Novices tend to look for stock advice in all the wrong places. Instead of buying individual stocks, buy shares of mutual funds that invest in many companies. That way, you lower investment risk by distributing it more broadly.

2. Fire your fund manager

It’s seductive to think you’ll find an ace manager who delivers terrific results.

Instead, research shows that most investors do better using unmanaged — or “passive” — index funds. Index funds mimic a market index’s movements and have lower fees. As Money Talks News founder Stacy Johnson writes:

There’s a mountain of evidence suggesting market timing is tough. For example, despite the fact that mutual funds employ both the smartest people and best technology on the planet, the average professionally managed mutual fund underperforms a simple, unmanaged index.

Index funds are a no-brainer for beginner investors.

3. Keep fees low

How much you pay in fees can make a big difference. The U.S. Securities and Exchange Commission says:

For example, if you invested $10,000 in a fund that produced a 10 percent annual return before expenses and had annual operating expenses of 1.5 percent, then after 20 years you would have roughly $49,725. But if the fund had expenses of only 0.5 percent, then you would end up with $60,858.

Morningstar‘s 2015 fee study found that the average asset-weighted expense ratio across all funds was 0.64 percent. But you can do even better. For instance, the Vanguard Total Stock Market Index Fund charges a mere 0.16.

4. Savings erode if you’re not investing

If your money isn’t growing, it is losing purchasing power to inflation, the rise of prices over time. For instance, you’d need $293 in 2016 to buy the same stuff you could get for $100 in 1980, according to this Bureau of Labor Statistics inflation calculator.

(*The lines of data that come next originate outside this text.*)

-- ==== Sys2Proof/Certificates/Slice0/Obligations.lean ====
section
/-! DEFINITION. The statements for the provers. -/

namespace Sys2Proof

namespace Claims

open Machine Safety

/-! ## Tables of the spec that the statements use, over exact integers -/

/-- R168 and R169: destination, registers read and result of an integer instruction. -/
def integerResult (hd : Hart) : Instr → Option (XReg × List XReg × Word)
  | .add rd ra rb => some (rd, [ra, rb], BitVec.ofInt 64 ((readX hd ra).toInt + (readX hd rb).toInt))
  | .sub rd ra rb => some (rd, [ra, rb], BitVec.ofInt 64 ((readX hd ra).toInt - (readX hd rb).toInt))
  | .and rd ra rb => some (rd, [ra, rb], readX hd ra &&& readX hd rb)
  | .or rd ra rb => some (rd, [ra, rb], readX hd ra ||| readX hd rb)
  | .xor rd ra rb => some (rd, [ra, rb], readX hd ra ^^^ readX hd rb)
  | .shl rd ra rb => some (rd, [ra, rb], BitVec.ofNat 64 ((readX hd ra).toNat * 2 ^ ((readX hd rb).toNat % 64)))
  | .shr rd ra rb => some (rd, [ra, rb], BitVec.ofNat 64 ((readX hd ra).toNat / 2 ^ ((readX hd rb).toNat % 64)))
  | .sha rd ra rb => some (rd, [ra, rb], BitVec.ofInt 64 ((readX hd ra).toInt / 2 ^ ((readX hd rb).toNat % 64)))
  | .slt rd ra rb => some (rd, [ra, rb], if (readX hd ra).toInt < (readX hd rb).toInt then 1 else 0)
  | .sltn rd ra rb => some (rd, [ra, rb], if (readX hd ra).toNat < (readX hd rb).toNat then 1 else 0)
  | .min rd ra rb => some (rd, [ra, rb], BitVec.ofInt 64 (min (readX hd ra).toInt (readX hd rb).toInt))
  | .max rd ra rb => some (rd, [ra, rb], BitVec.ofInt 64 (max (readX hd ra).toInt (readX hd rb).toInt))
  | .minn rd ra rb => some (rd, [ra, rb], BitVec.ofNat 64 (min (readX hd ra).toNat (readX hd rb).toNat))
  | .maxn rd ra rb => some (rd, [ra, rb], BitVec.ofNat 64 (max (readX hd ra).toNat (readX hd rb).toNat))
  | .addi rd ra imm => some (rd, [ra], BitVec.ofInt 64 ((readX hd ra).toInt + imm.toInt))
  | .andi rd ra imm => some (rd, [ra], readX hd ra &&& BitVec.ofInt 64 imm.toInt)
  | .ori rd ra imm => some (rd, [ra], readX hd ra ||| BitVec.ofInt 64 imm.toInt)
  | .xori rd ra imm => some (rd, [ra], readX hd ra ^^^ BitVec.ofInt 64 imm.toInt)
  | .shli rd ra sh => some (rd, [ra], BitVec.ofNat 64 ((readX hd ra).toNat * 2 ^ sh.toNat))
  | .shri rd ra sh => some (rd, [ra], BitVec.ofNat 64 ((readX hd ra).toNat / 2 ^ sh.toNat))
  | .shai rd ra sh => some (rd, [ra], BitVec.ofInt 64 ((readX hd ra).toInt / 2 ^ sh.toNat))
  | .slti rd ra imm => some (rd, [ra], if (readX hd ra).toInt < imm.toInt then 1 else 0)
  | .sltni rd ra imm => some (rd, [ra], if (readX hd ra).toNat < (BitVec.ofInt 64 imm.toInt).toNat then 1 else 0)
  | .lhi rd imm => some (rd, [], BitVec.ofInt 64 (imm.toInt * 4096))
  | .apc rd imm => some (rd, [], BitVec.ofInt 64 (hd.pc.toNat + imm.toInt * 4096))
  | _ => none

/-- R170 with R129: multiplication and division. -/
def productResult (hd : Hart) : Instr → Option (XReg × List XReg × Word)
  | .mul rd ra rb => some (rd, [ra, rb], BitVec.ofInt 64 ((readX hd ra).toInt * (readX hd rb).toInt))
  | .mulh rd ra rb => some (rd, [ra, rb], BitVec.ofInt 64 ((readX hd ra).toInt * (readX hd rb).toInt / 2 ^ 64))
  | .mulhn rd ra rb => some (rd, [ra, rb], BitVec.ofNat 64 ((readX hd ra).toNat * (readX hd rb).toNat / 2 ^ 64))
  | .div rd ra rb => some (rd, [ra, rb],
      if (readX hd rb).toInt = 0 then 0xFFFFFFFFFFFFFFFF
      else if (readX hd ra).toInt = -2 ^ 63 ∧ (readX hd rb).toInt = -1 then 0x8000000000000000
      else BitVec.ofInt 64 ((readX hd ra).toInt.tdiv (readX hd rb).toInt))
  | .divn rd ra rb => some (rd, [ra, rb],
      if (readX hd rb).toNat = 0 then 0xFFFFFFFFFFFFFFFF
      else BitVec.ofNat 64 ((readX hd ra).toNat / (readX hd rb).toNat))
  | .rem rd ra rb => some (rd, [ra, rb],
      if (readX hd rb).toInt = 0 then readX hd ra
      else if (readX hd ra).toInt = -2 ^ 63 ∧ (readX hd rb).toInt = -1 then 0
      else BitVec.ofInt 64 ((readX hd ra).toInt.tmod (readX hd rb).toInt))
  | .remn rd ra rb => some (rd, [ra, rb],
      if (readX hd rb).toNat = 0 then readX hd ra
      else BitVec.ofNat 64 ((readX hd ra).toNat % (readX hd rb).toNat))
  | _ => none

/-- R179: the compact forms with a result; they compute on the register that xlast names (R75). -/
def compactResult (hd : Hart) : Instr → Option (XReg × List XReg × Word)
  | .cAdd rd rs => some (rd, [implied hd, rs], BitVec.ofInt 64 ((readX hd (implied hd)).toInt + (readX hd rs).toInt))
  | .cSub rd rs => some (rd, [implied hd, rs], BitVec.ofInt 64 ((readX hd (implied hd)).toInt - (readX hd rs).toInt))
  | .cAnd rd rs => some (rd, [implied hd, rs], readX hd (implied hd) &&& readX hd rs)
  | .cOr rd rs => some (rd, [implied hd, rs], readX hd (implied hd) ||| readX hd rs)
  | .cXor rd rs => some (rd, [implied hd, rs], readX hd (implied hd) ^^^ readX hd rs)
  | .cMv rd => some (rd, [implied hd], readX hd (implied hd))
  | .cAddi rd imm => some (rd, [implied hd], BitVec.ofInt 64 ((readX hd (implied hd)).toInt + imm.toInt))
  | .cShli rd sh => some (rd, [implied hd], BitVec.ofNat 64 ((readX hd (implied hd)).toNat * 2 ^ sh.toNat))
  | _ => none

/-- R171 and R179: registers read, length, offset in halfwords, and whether the branch is taken. -/
def branchOf (hd : Hart) : Instr → Option (List XReg × Nat × Int × Bool)
  | .beq ra rb off => some ([ra, rb], 4, off.toInt, readX hd ra = readX hd rb)
  | .bne ra rb off => some ([ra, rb], 4, off.toInt, readX hd ra ≠ readX hd rb)
  | .blt ra rb off => some ([ra, rb], 4, off.toInt, (readX hd ra).toInt < (readX hd rb).toInt)
  | .bge ra rb off => some ([ra, rb], 4, off.toInt, (readX hd rb).toInt ≤ (readX hd ra).toInt)
  | .bltn ra rb off => some ([ra, rb], 4, off.toInt, (readX hd ra).toNat < (readX hd rb).toNat)
  | .bgen ra rb off => some ([ra, rb], 4, off.toInt, (readX hd rb).toNat ≤ (readX hd ra).toNat)
  | .cBeqz off => some ([implied hd], 2, off.toInt, readX hd (implied hd) = 0)
  | .cBnez off => some ([implied hd], 2, off.toInt, readX hd (implied hd) ≠ 0)
  | .cJ off => some ([], 2, off.toInt, true)
  | _ => none

/-- The SR format of R77 from bits [6:0], f4 and the registers, f6 zero. -/
def srWord (low f4 : Nat) (rd ra rb : XReg) : Nat := low + f4 * 2 ^ 7 + rd.val * 2 ^ 11 + ra.val * 2 ^ 16 + rb.val * 2 ^ 21

/-- The SI and SB formats of R77: an 11-bit field above two registers. -/
def siWord (low f4 : Nat) (r1 r2 : XReg) (field : Nat) : Nat := low + f4 * 2 ^ 7 + r1.val * 2 ^ 11 + r2.val * 2 ^ 16 + field * 2 ^ 21

/-- R168 to R171 and R188 with R77, R80 and R89: the words of these instructions. -/
def codeOf : Instr → Option Nat
  | .add rd ra rb => some (srWord 0x0F 0 rd ra rb)
  | .sub rd ra rb => some (srWord 0x0F 1 rd ra rb)
  | .and rd ra rb => some (srWord 0x0F 2 rd ra rb)
  | .or rd ra rb => some (srWord 0x0F 3 rd ra rb)
  | .xor rd ra rb => some (srWord 0x0F 4 rd ra rb)
  | .shl rd ra rb => some (srWord 0x0F 5 rd ra rb)
  | .shr rd ra rb => some (srWord 0x0F 6 rd ra rb)
  | .sha rd ra rb => some (srWord 0x0F 7 rd ra rb)
  | .slt rd ra rb => some (srWord 0x0F 8 rd ra rb)
  | .sltn rd ra rb => some (srWord 0x0F 9 rd ra rb)
  | .min rd ra rb => some (srWord 0x0F 10 rd ra rb)
  | .max rd ra rb => some (srWord 0x0F 11 rd ra rb)
  | .minn rd ra rb => some (srWord 0x0F 12 rd ra rb)
  | .maxn rd ra rb => some (srWord 0x0F 13 rd ra rb)
  | .addi rd ra imm => some (siWord 0x0B 0 rd ra imm.toNat)
  | .andi rd ra imm => some (siWord 0x0B 1 rd ra imm.toNat)
  | .ori rd ra imm => some (siWord 0x0B 2 rd ra imm.toNat)
  | .xori rd ra imm => some (siWord 0x0B 3 rd ra imm.toNat)
  | .shli rd ra imm => some (siWord 0x0B 4 rd ra imm.toNat)
  | .shri rd ra imm => some (siWord 0x0B 5 rd ra imm.toNat)
  | .shai rd ra imm => some (siWord 0x0B 6 rd ra imm.toNat)
  | .slti rd ra imm => some (siWord 0x0B 7 rd ra imm.toNat)
  | .sltni rd ra imm => some (siWord 0x0B 8 rd ra imm.toNat)
  | .lhi rd imm => some (0x27 + imm.toNat % 16 * 2 ^ 7 + rd.val * 2 ^ 11 + imm.toNat / 16 * 2 ^ 16)
  | .apc rd imm => some (0x2B + imm.toNat % 16 * 2 ^ 7 + rd.val * 2 ^ 11 + imm.toNat / 16 * 2 ^ 16)
  | .mul rd ra rb => some (srWord 0x17 0 rd ra rb)
  | .mulh rd ra rb => some (srWord 0x17 1 rd ra rb)
  | .mulhn rd ra rb => some (srWord 0x17 2 rd ra rb)
  | .div rd ra rb => some (srWord 0x17 3 rd ra rb)
  | .divn rd ra rb => some (srWord 0x17 4 rd ra rb)
  | .rem rd ra rb => some (srWord 0x17 5 rd ra rb)
  | .remn rd ra rb => some (srWord 0x17 6 rd ra rb)
  | .beq ra rb off => some (siWord 0x1B 0 ra rb off.toNat)
  | .bne ra rb off => some (siWord 0x1B 1 ra rb off.toNat)
  | .blt ra rb off => some (siWord 0x1B 2 ra rb off.toNat)
  | .bge ra rb off => some (siWord 0x1B 3 ra rb off.toNat)
  | .bltn ra rb off => some (siWord 0x1B 4 ra rb off.toNat)
  | .bgen ra rb off => some (siWord 0x1B 5 ra rb off.toNat)
  | .setvli rd ra imm => some (0x43 + imm.toNat / 2 ^ 11 * 2 ^ 8 + rd.val * 2 ^ 11 + ra.val * 2 ^ 16 + imm.toNat % 2 ^ 11 * 2 ^ 21)
  | .setvl rd ra rb => some (srWord 0x43 1 rd ra rb)
  | _ => none

/-- R173 and R179: a load's destination, exact address, size, length and extension. -/
def loadOf (hd : Hart) : Instr → Option (XReg × Int × Nat × Nat × (Nat → Int))
  | .ldb rd ra imm => some (rd, (readX hd ra).toNat + imm.toInt, 1, 4, toSigned 8)
  | .ldh rd ra imm => some (rd, (readX hd ra).toNat + imm.toInt, 2, 4, toSigned 16)
  | .ldw rd ra imm => some (rd, (readX hd ra).toNat + imm.toInt, 4, 4, toSigned 32)
  | .ldd rd ra imm => some (rd, (readX hd ra).toNat + imm.toInt, 8, 4, fun x => x)
  | .ldbn rd ra imm => some (rd, (readX hd ra).toNat + imm.toInt, 1, 4, fun x => x)
  | .ldhn rd ra imm => some (rd, (readX hd ra).toNat + imm.toInt, 2, 4, fun x => x)
  | .ldwn rd ra imm => some (rd, (readX hd ra).toNat + imm.toInt, 4, 4, fun x => x)
  | .cLd rd imm => some (rd, (readX hd (implied hd)).toNat + 8 * imm.toNat, 8, 2, fun x => x)
  | _ => none

/-- R173 and R179: a store's register, exact address, size and length. -/
def storeOf (hd : Hart) : Instr → Option (XReg × Int × Nat × Nat)
  | .stb rb ra imm => some (rb, (readX hd ra).toNat + imm.toInt, 1, 4)
  | .sth rb ra imm => some (rb, (readX hd ra).toNat + imm.toInt, 2, 4)
  | .stw rb ra imm => some (rb, (readX hd ra).toNat + imm.toInt, 4, 4)
  | .std rb ra imm => some (rb, (readX hd ra).toNat + imm.toInt, 8, 4)
  | .cSt rs imm => some (rs, (readX hd (implied hd)).toNat + 8 * imm.toNat, 8, 2)
  | _ => none

/-- R176: an atomic's destination, address register, scope, order, and new value of the word from the old one; none where
nothing is written (R177). -/
def atomicOf (hd : Hart) : Instr → Option (XReg × XReg × Scope × Order × (Nat → Option Nat))
  | .amoadd rd ra rb sc ord => some (rd, ra, sc, ord, fun old => some ((old + (readX hd rb).toNat) % 2 ^ 64))
  | .amoswap rd ra rb sc ord => some (rd, ra, sc, ord, fun _ => some (readX hd rb).toNat)
  | .amocas rd ra rb sc ord =>
    some (rd, ra, sc, ord, fun old => if old = (readX hd rd).toNat then some (readX hd rb).toNat else none)
  | .amomax rd ra rb sc ord =>
    some (rd, ra, sc, ord, fun old => some (wrap 64 (max (toSigned 64 old) (readX hd rb).toInt)))
  | .amomin rd ra rb sc ord =>
    some (rd, ra, sc, ord, fun old => some (wrap 64 (min (toSigned 64 old) (readX hd rb).toInt)))
  | .amoand rd ra rb sc ord => some (rd, ra, sc, ord, fun old => some (old &&& (readX hd rb).toNat))
  | .amoor rd ra rb sc ord => some (rd, ra, sc, ord, fun old => some (old ||| (readX hd rb).toNat))
  | _ => none

/-- R162, R163: the CSRs that user mode may read. -/
def userReads (n : Nat) : Bool :=
  n ≤ 9 || (0x010 ≤ n && n ≤ 0x014) || n = 0x018 || n = 0x01C || n = 0x01F || (0x020 ≤ n && n ≤ 0x022)
    || (0x028 ≤ n && n ≤ 0x02A) || (0x030 ≤ n && n ≤ 0x03F) || (0x050 ≤ n && n ≤ 0x067)

/-- R162, R163: those that user mode may write. -/
def userWrites (n : Nat) : Bool :=
  (1 ≤ n && n ≤ 9) || (0x010 ≤ n && n ≤ 0x014) || n = 0x018 || n = 0x01C || n = 0x01F

/-- R162, R163: those that privileged mode may read. -/
def privReads (n : Nat) : Bool := userReads n || (0x040 ≤ n && n ≤ 0x04F) || (0x100 ≤ n && n ≤ 0x106)

/-- R162, R163: those that privileged mode may write: all but the read-only ones. -/
def privWrites (n : Nat) : Bool := privReads n && !(0x020 ≤ n && n ≤ 0x022) && n ≠ 0x029

/-- R178: number, destination, source and written value of a CSR instruction, from the old value. -/
def csrForm (hd : Hart) : Instr → Option (Nat × XReg × XReg × Option (Word → Word))
  | .csrr rd n => some (n.toNat, rd, 0, none)
  | .csrw rd ra n => some (n.toNat, rd, ra, some fun _ => readX hd ra)
  | .csrs rd ra n => some (n.toNat, rd, ra, some fun old => old ||| readX hd ra)
  | .csrc rd ra n => some (n.toNat, rd, ra, some fun old => old &&& ~~~readX hd ra)
  | _ => none

/-- A CSR instruction that the mode of its hart allows (R163). -/
def csrAllowed (hd : Hart) (n : Nat) (write : Bool) : Bool :=
  if hd.priv then (if write then privWrites n else privReads n) else (if write then userWrites n else userReads n)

The Federal Reserve has a goal of maintaining a 2 percent inflation rate. If the Fed is successful, your savings must earn a minimum of 2 percent a year just to retain their full value over time.

5. Don’t put it all in stocks

When markets are hot and your savings are growing nicely, there’s a risk — especially for beginning investors — of becoming overconfident. When returns are great, it’s tempting to pour all your savings into stocks.

Don’t do it. It’s safer to spread risk among different types of investments. When one type of investment sinks, other types may rise, giving your portfolio a way to balance gains and losses.

How much of your savings should be invested in stocks? There are many different possible approaches, but Johnson suggests you subtract your age from 100, and put the difference as a percentage of your savings into stocks. For example, keep the following percentages of savings in stocks:

  • 60 percent if you are 40
  • 50 percent if you are 50
  • 40 percent if you are 60

What should you do with the rest of your money? Again, opinions vary. One suggestion is to divide the rest of your savings in half. Put one half in a low-cost intermediate bond fund and the other half in a money market deposit account or other insured fund.

6. Invest some money conservatively

Stocks are too risky an investment for the money you’ll need as income within five years, Johnson says.

Instead, pick interest-bearing accounts or short-term investments such as bonds, bond mutual funds and CDs. Choose based on the best yield you can find for the time period you need.

7. Expect market declines

It can be scary to see your savings plummet in value in a market downturn. The impulse is to pull your money out of the stock market and stay out, as some investors did after the Dow Jones Industrial Average fell 514 points, or 5.7 percent, on a single day — Oct. 22, 2008.

But such investors missed out. It took a few years, but the market eventually recovered and pushed on to new highs.